--- DESCRIPTION OF THE TASK ---
Please count how many lines of the data include the word "rallyBase". Give only that number in reply.
·····
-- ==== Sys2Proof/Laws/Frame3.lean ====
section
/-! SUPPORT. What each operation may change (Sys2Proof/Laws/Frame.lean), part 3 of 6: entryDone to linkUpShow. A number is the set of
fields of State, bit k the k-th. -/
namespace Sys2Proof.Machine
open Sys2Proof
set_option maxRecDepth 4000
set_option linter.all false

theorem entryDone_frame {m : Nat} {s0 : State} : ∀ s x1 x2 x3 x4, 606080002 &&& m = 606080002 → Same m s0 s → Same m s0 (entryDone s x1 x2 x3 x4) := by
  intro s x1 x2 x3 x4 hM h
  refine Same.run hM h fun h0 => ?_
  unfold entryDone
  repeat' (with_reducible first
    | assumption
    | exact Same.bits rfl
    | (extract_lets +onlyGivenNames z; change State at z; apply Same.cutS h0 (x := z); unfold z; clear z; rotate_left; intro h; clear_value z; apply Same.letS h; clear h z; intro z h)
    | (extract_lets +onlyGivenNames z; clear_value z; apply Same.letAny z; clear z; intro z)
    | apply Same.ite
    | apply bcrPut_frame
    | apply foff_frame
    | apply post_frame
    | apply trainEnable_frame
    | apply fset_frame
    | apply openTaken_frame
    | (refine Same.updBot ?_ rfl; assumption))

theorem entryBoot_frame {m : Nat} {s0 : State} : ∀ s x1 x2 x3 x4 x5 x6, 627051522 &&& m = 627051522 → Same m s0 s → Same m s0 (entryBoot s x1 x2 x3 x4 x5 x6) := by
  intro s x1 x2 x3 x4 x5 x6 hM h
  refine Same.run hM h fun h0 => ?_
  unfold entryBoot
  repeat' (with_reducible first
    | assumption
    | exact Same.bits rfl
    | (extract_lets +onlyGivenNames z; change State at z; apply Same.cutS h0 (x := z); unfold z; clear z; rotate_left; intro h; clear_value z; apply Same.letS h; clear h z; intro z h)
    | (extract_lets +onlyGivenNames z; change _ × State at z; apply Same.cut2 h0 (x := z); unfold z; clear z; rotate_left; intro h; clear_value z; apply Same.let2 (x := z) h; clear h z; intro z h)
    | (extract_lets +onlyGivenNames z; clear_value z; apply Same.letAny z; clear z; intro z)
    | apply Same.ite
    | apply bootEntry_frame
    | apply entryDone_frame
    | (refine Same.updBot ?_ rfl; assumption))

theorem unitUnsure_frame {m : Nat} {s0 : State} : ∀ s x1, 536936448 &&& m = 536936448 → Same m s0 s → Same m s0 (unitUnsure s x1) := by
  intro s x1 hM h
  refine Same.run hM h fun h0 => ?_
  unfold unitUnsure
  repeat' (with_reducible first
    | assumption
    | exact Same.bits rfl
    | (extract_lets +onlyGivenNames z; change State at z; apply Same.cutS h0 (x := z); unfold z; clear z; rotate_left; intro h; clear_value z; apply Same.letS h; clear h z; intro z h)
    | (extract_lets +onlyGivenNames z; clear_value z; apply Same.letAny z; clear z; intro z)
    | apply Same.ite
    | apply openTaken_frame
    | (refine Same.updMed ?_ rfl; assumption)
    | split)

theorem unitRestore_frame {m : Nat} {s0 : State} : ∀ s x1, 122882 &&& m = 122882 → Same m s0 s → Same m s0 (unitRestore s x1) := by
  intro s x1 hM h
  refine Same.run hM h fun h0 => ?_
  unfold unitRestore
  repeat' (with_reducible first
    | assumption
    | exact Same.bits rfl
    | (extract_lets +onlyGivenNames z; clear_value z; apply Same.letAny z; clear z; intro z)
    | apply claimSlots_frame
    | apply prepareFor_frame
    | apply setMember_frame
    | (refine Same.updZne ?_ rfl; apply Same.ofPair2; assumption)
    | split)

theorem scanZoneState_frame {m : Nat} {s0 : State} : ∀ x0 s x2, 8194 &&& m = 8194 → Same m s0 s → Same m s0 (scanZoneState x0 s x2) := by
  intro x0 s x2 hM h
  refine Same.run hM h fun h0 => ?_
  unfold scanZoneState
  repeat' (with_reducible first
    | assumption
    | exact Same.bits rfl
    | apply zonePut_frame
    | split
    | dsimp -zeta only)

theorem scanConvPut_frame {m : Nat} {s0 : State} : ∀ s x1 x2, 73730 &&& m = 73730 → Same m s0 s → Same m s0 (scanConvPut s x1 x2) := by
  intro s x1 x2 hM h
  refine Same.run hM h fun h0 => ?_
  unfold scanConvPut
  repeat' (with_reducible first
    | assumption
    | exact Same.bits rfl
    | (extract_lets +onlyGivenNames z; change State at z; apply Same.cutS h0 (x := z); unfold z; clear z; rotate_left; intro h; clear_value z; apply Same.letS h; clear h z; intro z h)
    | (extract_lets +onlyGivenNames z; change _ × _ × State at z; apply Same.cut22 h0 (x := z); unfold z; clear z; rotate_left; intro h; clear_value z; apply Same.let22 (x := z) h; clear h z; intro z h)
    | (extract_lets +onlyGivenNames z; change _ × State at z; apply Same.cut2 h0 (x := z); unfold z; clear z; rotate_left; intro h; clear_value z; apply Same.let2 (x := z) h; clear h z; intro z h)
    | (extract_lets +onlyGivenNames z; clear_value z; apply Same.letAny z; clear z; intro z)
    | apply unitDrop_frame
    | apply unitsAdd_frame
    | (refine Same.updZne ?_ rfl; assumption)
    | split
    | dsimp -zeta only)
·····
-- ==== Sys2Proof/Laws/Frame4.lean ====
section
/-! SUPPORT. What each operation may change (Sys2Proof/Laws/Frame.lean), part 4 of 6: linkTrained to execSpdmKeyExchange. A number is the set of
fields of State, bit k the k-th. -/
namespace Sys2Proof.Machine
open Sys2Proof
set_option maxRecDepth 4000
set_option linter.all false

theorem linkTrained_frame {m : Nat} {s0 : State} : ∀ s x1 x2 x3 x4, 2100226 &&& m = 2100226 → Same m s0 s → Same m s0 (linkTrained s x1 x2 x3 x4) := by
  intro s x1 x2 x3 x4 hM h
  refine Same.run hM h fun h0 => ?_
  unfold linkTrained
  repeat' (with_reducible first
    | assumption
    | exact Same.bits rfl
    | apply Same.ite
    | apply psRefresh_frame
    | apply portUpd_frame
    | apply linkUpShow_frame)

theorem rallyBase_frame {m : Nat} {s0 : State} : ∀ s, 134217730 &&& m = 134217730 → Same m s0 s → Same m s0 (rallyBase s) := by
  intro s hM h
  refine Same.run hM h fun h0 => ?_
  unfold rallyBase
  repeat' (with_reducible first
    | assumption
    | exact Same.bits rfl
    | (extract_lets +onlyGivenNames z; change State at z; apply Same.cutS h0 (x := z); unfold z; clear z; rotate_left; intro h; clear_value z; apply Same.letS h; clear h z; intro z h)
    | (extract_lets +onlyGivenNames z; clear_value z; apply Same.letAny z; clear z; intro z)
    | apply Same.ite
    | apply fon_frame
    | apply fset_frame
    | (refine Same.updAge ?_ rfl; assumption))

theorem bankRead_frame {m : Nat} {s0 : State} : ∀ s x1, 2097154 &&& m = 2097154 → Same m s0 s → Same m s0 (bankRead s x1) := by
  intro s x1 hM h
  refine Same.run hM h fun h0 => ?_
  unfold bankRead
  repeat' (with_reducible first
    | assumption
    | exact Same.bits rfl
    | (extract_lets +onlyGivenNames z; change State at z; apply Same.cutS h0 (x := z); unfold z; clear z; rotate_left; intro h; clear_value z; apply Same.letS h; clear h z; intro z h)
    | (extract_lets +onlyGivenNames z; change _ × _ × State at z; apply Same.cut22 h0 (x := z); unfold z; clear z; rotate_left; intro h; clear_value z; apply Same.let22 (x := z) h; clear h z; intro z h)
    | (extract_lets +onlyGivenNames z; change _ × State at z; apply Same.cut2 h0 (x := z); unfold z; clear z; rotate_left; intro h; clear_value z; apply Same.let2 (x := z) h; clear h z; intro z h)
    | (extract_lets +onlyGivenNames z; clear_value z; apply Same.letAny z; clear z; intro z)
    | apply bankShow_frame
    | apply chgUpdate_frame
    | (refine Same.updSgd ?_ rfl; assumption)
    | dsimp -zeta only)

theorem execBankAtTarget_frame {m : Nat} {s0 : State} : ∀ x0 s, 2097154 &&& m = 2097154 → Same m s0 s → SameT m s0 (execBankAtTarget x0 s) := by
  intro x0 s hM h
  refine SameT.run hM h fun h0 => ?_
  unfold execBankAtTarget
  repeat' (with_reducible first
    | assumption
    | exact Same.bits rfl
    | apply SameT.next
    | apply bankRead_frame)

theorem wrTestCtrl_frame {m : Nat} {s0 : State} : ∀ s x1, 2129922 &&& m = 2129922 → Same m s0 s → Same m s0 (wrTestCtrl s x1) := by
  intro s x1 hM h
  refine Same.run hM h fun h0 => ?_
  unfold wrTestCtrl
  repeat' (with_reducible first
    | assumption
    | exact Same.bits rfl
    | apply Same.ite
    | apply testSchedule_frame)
·····
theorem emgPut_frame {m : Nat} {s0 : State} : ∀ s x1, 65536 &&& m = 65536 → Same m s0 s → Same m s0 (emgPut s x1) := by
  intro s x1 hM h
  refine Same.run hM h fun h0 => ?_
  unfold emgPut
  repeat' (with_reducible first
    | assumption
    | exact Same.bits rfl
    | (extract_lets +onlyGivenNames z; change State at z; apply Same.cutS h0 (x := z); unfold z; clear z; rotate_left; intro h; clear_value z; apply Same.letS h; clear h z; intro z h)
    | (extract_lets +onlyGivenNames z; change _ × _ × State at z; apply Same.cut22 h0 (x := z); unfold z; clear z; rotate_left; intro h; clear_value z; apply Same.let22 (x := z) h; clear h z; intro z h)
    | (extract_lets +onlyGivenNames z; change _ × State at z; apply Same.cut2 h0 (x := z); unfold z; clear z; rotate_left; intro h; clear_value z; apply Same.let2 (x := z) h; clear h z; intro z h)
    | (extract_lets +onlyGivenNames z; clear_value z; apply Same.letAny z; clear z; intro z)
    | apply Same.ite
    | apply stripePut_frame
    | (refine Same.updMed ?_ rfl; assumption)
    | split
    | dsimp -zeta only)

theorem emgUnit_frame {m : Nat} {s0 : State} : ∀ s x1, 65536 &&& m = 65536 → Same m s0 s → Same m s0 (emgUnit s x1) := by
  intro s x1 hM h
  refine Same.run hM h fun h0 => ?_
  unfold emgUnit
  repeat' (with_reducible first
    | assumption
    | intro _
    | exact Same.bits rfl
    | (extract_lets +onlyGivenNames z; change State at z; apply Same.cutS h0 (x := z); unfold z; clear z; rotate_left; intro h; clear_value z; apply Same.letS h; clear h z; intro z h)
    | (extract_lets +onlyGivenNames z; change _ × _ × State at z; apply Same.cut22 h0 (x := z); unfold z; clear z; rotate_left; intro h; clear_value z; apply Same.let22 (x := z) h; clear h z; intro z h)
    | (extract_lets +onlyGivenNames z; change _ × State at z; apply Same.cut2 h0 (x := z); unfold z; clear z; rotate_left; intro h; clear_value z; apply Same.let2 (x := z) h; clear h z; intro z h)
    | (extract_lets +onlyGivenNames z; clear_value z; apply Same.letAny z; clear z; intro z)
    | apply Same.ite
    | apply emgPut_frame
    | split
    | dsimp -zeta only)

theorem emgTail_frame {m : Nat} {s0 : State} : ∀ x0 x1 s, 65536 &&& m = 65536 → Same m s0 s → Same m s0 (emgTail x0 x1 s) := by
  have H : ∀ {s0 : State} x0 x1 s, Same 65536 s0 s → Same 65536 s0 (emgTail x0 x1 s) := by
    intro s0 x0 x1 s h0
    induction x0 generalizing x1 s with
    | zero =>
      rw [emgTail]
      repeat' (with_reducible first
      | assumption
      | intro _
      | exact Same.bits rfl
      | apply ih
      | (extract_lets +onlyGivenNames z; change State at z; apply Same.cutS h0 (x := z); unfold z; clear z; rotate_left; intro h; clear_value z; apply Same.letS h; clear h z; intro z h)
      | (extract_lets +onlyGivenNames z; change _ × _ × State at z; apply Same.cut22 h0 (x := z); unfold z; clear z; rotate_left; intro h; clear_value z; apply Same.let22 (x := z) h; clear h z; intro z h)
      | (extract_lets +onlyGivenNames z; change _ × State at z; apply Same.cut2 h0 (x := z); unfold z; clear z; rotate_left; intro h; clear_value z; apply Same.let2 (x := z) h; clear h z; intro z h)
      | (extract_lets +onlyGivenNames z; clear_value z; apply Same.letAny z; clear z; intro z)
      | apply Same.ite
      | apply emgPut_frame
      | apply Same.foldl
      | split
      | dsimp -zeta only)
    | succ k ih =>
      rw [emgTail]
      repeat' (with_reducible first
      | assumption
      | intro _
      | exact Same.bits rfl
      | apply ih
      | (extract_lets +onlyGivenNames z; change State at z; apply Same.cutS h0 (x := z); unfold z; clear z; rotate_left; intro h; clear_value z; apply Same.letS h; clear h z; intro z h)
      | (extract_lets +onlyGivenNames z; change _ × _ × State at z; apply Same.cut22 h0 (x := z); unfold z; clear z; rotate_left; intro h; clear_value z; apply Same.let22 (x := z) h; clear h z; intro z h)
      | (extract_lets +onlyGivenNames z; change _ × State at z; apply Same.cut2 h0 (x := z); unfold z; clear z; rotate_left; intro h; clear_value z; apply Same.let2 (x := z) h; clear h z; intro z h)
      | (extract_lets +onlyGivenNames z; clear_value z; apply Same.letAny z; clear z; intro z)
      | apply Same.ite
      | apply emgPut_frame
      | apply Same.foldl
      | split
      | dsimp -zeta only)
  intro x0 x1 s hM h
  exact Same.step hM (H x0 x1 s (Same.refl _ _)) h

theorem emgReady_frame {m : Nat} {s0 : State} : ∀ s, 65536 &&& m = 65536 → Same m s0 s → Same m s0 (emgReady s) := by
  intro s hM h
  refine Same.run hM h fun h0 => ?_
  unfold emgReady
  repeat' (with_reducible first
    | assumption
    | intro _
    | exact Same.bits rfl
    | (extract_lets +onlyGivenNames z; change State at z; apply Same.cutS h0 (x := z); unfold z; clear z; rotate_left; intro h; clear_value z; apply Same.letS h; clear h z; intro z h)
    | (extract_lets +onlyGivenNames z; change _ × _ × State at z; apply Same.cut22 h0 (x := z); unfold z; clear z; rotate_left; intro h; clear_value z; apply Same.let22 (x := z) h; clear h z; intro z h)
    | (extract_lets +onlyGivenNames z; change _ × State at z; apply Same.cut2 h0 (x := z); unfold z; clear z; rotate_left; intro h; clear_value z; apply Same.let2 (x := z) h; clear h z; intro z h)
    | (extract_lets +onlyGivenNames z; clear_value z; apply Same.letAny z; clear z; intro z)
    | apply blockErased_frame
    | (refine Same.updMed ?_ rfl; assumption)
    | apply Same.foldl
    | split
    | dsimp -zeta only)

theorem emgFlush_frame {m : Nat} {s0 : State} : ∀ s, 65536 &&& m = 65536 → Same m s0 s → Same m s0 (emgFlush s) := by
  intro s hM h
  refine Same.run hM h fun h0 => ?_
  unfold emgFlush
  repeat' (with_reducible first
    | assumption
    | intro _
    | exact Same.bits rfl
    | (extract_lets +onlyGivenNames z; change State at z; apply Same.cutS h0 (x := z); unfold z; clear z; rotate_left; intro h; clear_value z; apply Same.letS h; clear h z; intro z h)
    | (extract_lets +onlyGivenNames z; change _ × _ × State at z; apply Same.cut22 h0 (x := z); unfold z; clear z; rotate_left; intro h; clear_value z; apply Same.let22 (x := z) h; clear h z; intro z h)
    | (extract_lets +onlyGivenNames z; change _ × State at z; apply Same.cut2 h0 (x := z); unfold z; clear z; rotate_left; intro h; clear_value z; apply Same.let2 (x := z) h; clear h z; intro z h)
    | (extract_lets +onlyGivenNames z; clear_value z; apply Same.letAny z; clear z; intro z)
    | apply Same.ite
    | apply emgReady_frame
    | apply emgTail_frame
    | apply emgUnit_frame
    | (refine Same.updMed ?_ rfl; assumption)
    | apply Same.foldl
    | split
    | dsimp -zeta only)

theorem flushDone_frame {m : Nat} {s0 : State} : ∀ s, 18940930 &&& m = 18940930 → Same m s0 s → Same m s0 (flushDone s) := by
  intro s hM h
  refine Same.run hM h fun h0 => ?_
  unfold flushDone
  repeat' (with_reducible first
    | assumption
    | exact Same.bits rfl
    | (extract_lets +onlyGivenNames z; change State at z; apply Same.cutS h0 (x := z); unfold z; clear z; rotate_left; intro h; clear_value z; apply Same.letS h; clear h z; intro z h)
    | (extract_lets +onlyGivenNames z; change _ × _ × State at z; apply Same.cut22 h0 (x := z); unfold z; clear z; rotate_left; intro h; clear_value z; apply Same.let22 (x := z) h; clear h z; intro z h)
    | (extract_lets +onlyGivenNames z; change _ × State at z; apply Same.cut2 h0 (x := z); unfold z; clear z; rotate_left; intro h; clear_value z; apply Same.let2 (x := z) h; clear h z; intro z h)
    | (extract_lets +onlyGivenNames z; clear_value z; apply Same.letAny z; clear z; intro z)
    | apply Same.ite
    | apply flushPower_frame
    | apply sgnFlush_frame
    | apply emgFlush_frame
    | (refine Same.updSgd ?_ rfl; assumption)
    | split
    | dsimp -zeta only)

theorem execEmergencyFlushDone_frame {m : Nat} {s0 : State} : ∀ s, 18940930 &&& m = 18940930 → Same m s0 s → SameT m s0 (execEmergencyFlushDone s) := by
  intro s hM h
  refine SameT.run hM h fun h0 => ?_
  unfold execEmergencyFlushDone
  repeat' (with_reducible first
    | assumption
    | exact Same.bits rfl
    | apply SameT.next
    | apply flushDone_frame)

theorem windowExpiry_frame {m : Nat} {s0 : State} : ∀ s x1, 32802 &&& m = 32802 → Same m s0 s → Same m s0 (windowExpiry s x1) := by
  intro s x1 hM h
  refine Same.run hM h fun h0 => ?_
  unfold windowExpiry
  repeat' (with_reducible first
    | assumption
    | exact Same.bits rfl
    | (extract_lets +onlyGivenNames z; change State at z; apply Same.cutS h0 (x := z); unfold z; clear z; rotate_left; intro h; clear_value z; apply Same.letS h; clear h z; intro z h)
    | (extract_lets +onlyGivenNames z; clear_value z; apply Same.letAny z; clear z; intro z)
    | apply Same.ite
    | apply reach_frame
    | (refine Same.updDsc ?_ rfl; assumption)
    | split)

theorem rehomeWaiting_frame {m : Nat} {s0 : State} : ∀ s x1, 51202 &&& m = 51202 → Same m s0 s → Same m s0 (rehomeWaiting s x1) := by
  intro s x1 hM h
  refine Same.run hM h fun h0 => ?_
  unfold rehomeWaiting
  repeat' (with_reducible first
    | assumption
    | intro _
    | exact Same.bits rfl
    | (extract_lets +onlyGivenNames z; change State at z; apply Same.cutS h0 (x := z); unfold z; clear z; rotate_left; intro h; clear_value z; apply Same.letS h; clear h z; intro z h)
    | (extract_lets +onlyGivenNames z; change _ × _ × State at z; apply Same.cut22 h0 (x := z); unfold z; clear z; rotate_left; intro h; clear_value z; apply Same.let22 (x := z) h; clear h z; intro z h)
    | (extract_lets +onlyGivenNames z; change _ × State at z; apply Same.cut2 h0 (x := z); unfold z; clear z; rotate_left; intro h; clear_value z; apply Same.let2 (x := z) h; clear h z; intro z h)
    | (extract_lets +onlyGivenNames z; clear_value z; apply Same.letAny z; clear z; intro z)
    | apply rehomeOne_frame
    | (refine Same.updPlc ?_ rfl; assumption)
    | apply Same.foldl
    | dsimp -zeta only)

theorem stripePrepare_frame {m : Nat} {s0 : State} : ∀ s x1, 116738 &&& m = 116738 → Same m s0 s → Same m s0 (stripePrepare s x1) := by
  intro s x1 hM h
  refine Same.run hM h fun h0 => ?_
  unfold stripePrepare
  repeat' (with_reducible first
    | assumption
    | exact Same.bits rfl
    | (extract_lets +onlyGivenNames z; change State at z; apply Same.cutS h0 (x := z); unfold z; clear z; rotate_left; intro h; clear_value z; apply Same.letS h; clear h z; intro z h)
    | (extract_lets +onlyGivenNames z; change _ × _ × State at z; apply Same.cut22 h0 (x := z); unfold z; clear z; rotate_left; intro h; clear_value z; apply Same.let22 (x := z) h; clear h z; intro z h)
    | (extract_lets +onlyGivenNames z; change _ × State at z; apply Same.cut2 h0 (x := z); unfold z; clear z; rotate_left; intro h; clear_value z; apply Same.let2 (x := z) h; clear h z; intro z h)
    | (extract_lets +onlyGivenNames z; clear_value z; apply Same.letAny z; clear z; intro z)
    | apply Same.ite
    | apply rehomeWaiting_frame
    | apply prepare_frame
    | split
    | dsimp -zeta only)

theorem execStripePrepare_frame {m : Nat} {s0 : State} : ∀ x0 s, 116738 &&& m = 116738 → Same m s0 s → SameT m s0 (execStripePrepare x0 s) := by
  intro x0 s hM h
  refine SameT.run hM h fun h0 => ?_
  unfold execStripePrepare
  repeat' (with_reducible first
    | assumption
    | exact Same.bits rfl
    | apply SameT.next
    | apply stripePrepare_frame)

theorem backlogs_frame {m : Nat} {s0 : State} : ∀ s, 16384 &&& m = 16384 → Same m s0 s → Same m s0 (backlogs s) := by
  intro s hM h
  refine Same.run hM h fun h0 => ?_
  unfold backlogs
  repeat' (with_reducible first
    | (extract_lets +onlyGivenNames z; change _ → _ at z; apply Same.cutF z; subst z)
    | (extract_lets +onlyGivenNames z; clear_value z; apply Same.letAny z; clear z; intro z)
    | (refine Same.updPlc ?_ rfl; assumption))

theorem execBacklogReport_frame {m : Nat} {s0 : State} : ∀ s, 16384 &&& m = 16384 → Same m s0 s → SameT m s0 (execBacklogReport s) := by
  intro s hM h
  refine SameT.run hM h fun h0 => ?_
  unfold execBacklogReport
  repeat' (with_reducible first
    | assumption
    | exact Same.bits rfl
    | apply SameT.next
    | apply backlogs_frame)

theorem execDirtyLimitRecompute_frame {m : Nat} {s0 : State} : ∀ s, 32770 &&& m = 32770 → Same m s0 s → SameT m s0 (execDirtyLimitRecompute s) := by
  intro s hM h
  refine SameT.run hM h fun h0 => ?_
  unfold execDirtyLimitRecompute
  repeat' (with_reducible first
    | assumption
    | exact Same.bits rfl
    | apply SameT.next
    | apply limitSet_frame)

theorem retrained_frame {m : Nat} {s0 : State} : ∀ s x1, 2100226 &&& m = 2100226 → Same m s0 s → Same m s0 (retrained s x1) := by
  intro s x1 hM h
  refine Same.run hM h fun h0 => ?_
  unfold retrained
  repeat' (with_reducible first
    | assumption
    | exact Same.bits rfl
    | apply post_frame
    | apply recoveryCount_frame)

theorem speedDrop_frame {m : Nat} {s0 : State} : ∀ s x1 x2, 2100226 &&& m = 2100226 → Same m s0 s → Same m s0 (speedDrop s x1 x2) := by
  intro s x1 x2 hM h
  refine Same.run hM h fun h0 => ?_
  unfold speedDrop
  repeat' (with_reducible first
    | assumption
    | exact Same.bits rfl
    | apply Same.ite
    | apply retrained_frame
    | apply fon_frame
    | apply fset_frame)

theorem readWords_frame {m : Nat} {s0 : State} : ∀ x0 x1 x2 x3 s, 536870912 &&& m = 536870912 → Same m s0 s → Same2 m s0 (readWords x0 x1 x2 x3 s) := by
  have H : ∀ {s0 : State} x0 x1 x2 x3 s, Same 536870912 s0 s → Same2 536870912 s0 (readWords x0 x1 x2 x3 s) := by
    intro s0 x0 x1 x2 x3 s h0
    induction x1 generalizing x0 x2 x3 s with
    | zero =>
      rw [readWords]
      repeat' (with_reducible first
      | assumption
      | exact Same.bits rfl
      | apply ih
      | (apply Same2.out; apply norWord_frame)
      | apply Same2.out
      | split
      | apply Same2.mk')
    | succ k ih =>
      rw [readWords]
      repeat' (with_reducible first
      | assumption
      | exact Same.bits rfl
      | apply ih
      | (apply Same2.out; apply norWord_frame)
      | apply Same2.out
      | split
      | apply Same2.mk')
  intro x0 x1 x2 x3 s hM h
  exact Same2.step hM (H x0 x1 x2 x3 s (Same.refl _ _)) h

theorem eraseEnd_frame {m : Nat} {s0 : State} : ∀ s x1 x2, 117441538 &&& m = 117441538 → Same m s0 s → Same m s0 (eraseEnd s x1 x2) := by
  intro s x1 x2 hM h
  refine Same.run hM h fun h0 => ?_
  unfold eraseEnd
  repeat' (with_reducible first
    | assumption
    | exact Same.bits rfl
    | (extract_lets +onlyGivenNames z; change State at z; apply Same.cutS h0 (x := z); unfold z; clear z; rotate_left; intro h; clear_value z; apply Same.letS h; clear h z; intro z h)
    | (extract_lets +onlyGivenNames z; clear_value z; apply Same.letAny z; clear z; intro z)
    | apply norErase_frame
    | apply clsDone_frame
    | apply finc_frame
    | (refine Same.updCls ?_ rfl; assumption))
·····
--- SOLUTION TO THIS PROBLEM ---
2